Output, word for word, every line from the start of the listing down to and including the line that contains "def State.hubPresent (s"; include nothing else.

────────

/-- The quality judged afresh and the value worked. -/
def Point.settle (r : Point) (present sampled : Bool) : Point :=
  Point.work { r with quality := r.judge present } r.quality sampled

/-- A frame update (R165): the sample taken, or one frame of age. -/
def Point.frame (r : Point) (present : Bool) (sample : Option (BitVec 16)) : Point :=
  match sample with
  | some raw => Point.settle { r with raw := raw.toNat, age := 0 } present true
  | none => Point.settle { r with age := heldAdd 255 r.age } present false

/-- Is the point's hub PRESENT? -/
def State.hubPresent (s : State) (p : PointId) : Bool := (s.hub (hubOfPoint p)).present

/-- The quality judged afresh at an event that brings no sample. -/
def State.rejudge (p : PointId) (s : State) : State :=
  s.setPoint p ((s.point p).settle (s.hubPresent p) false)

/-- The points of a hub, in slot order. -/
def hubPoints (h : HubId) : List (Fin 24 × PointId) :=
  (List.finRange 24).map (fun k => (k, ⟨24 * h.val + k.val, by omega⟩))

/-- The sample a GOOD frame brings an input slot, if its valid bit is set. -/
def sampleOf (frame : Option ReturnFrame) (k : Fin 24) : Option (BitVec 16) :=
  frame.bind (fun f => if f.mask[k] then some f.samples[k] else none)

/-- The frame updates of a hub's points (R165). -/
def State.updatePoints (s : State) (h : HubId) (frame : Option ReturnFrame) : State :=
  forAll (hubPoints h) (fun x s => s.setPoint x.2 ((s.point x.2).frame (s.hub h).present (sampleOf frame x.1))) s

/-! ### The hub record (R163, R164) -/

/-- The record after a judgment: `frame` is the frame of a GOOD judgment, `wrongId` a frame whose hub ID is wrong. -/
def Hub.afterJudgment (r : Hub) (frame : Option ReturnFrame) (wrongId : Bool) : Hub :=
  match frame with
  | some f =>
    let good := heldAdd 255 r.goodCount
    { r with goodCount := good, missCount := 0, wiring := false, lastMask := f.mask, judged := true,
             present := r.present || decide (2 ≤ good) }
  | none =>
    let miss := heldAdd 255 r.missCount
    { r with missCount := miss, goodCount := 0, wiring := r.wiring || wrongId, judged := true,
             present := r.present && decide (miss < 3) }

/-- A change of the hub's state reported (R163). -/
def State.reportHub (s : State) (h : HubId) : State :=
  (s.notify .link .hubChanged).post (hubEntry h) (!(s.hub h).present)

/-! ### The request latch (R175) and the service transaction (R178) -/

/-- The frame's hub request tested and latched. -/
def State.latchRequest (s : State) (h : HubId) (f : ReturnFrame) : State :=
  match HubCode.ofByte f.requestCode with
  | none => s
  | some code =>
    if (s.hub h).latch = none ∧ s.outbound.any (fun o => !o.busy[h]) then
      (s.setHub h { s.hub h with latch := some (code, f.objectIndex.toNat) }).notify .link .hubRequest
    else s

/-- The transaction enters DONE, with SERVICE_DONE posted. -/
def State.endService (s : State) (result : ServiceResult) (value : Nat) : State :=
  State.notify { s with service := { s.service with state := .done result value, inFrame := false } } .link .serviceDone

/-- A carried frame that brought no answer. -/
def State.carryService (s : State) : State :=
  let n := s.service.carried + 1
  let s := { s with service := { s.service with carried := n } }
  if 10 ≤ n then s.endService .noAnswer 65535 else s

────────

## Response area
/-- The quality judged afresh and the value worked. -/
def Point.settle (r : Point) (present sampled : Bool) : Point :=
  Point.work { r with quality := r.judge present } r.quality sampled

/-- A frame update (R165): the sample taken, or one frame of age. -/
def Point.frame (r : Point) (present : Bool) (sample : Option (BitVec 16)) : Point :=
  match sample with
  | some raw => Point.settle { r with raw := raw.toNat, age := 0 } present true
  | none => Point.settle { r with age := heldAdd 255 r.age } present false

/-- Is the point's hub PRESENT? -/
def State.hubPresent (s : State) (p : PointId) : Bool := (s.hub (hubOfPoint p)).present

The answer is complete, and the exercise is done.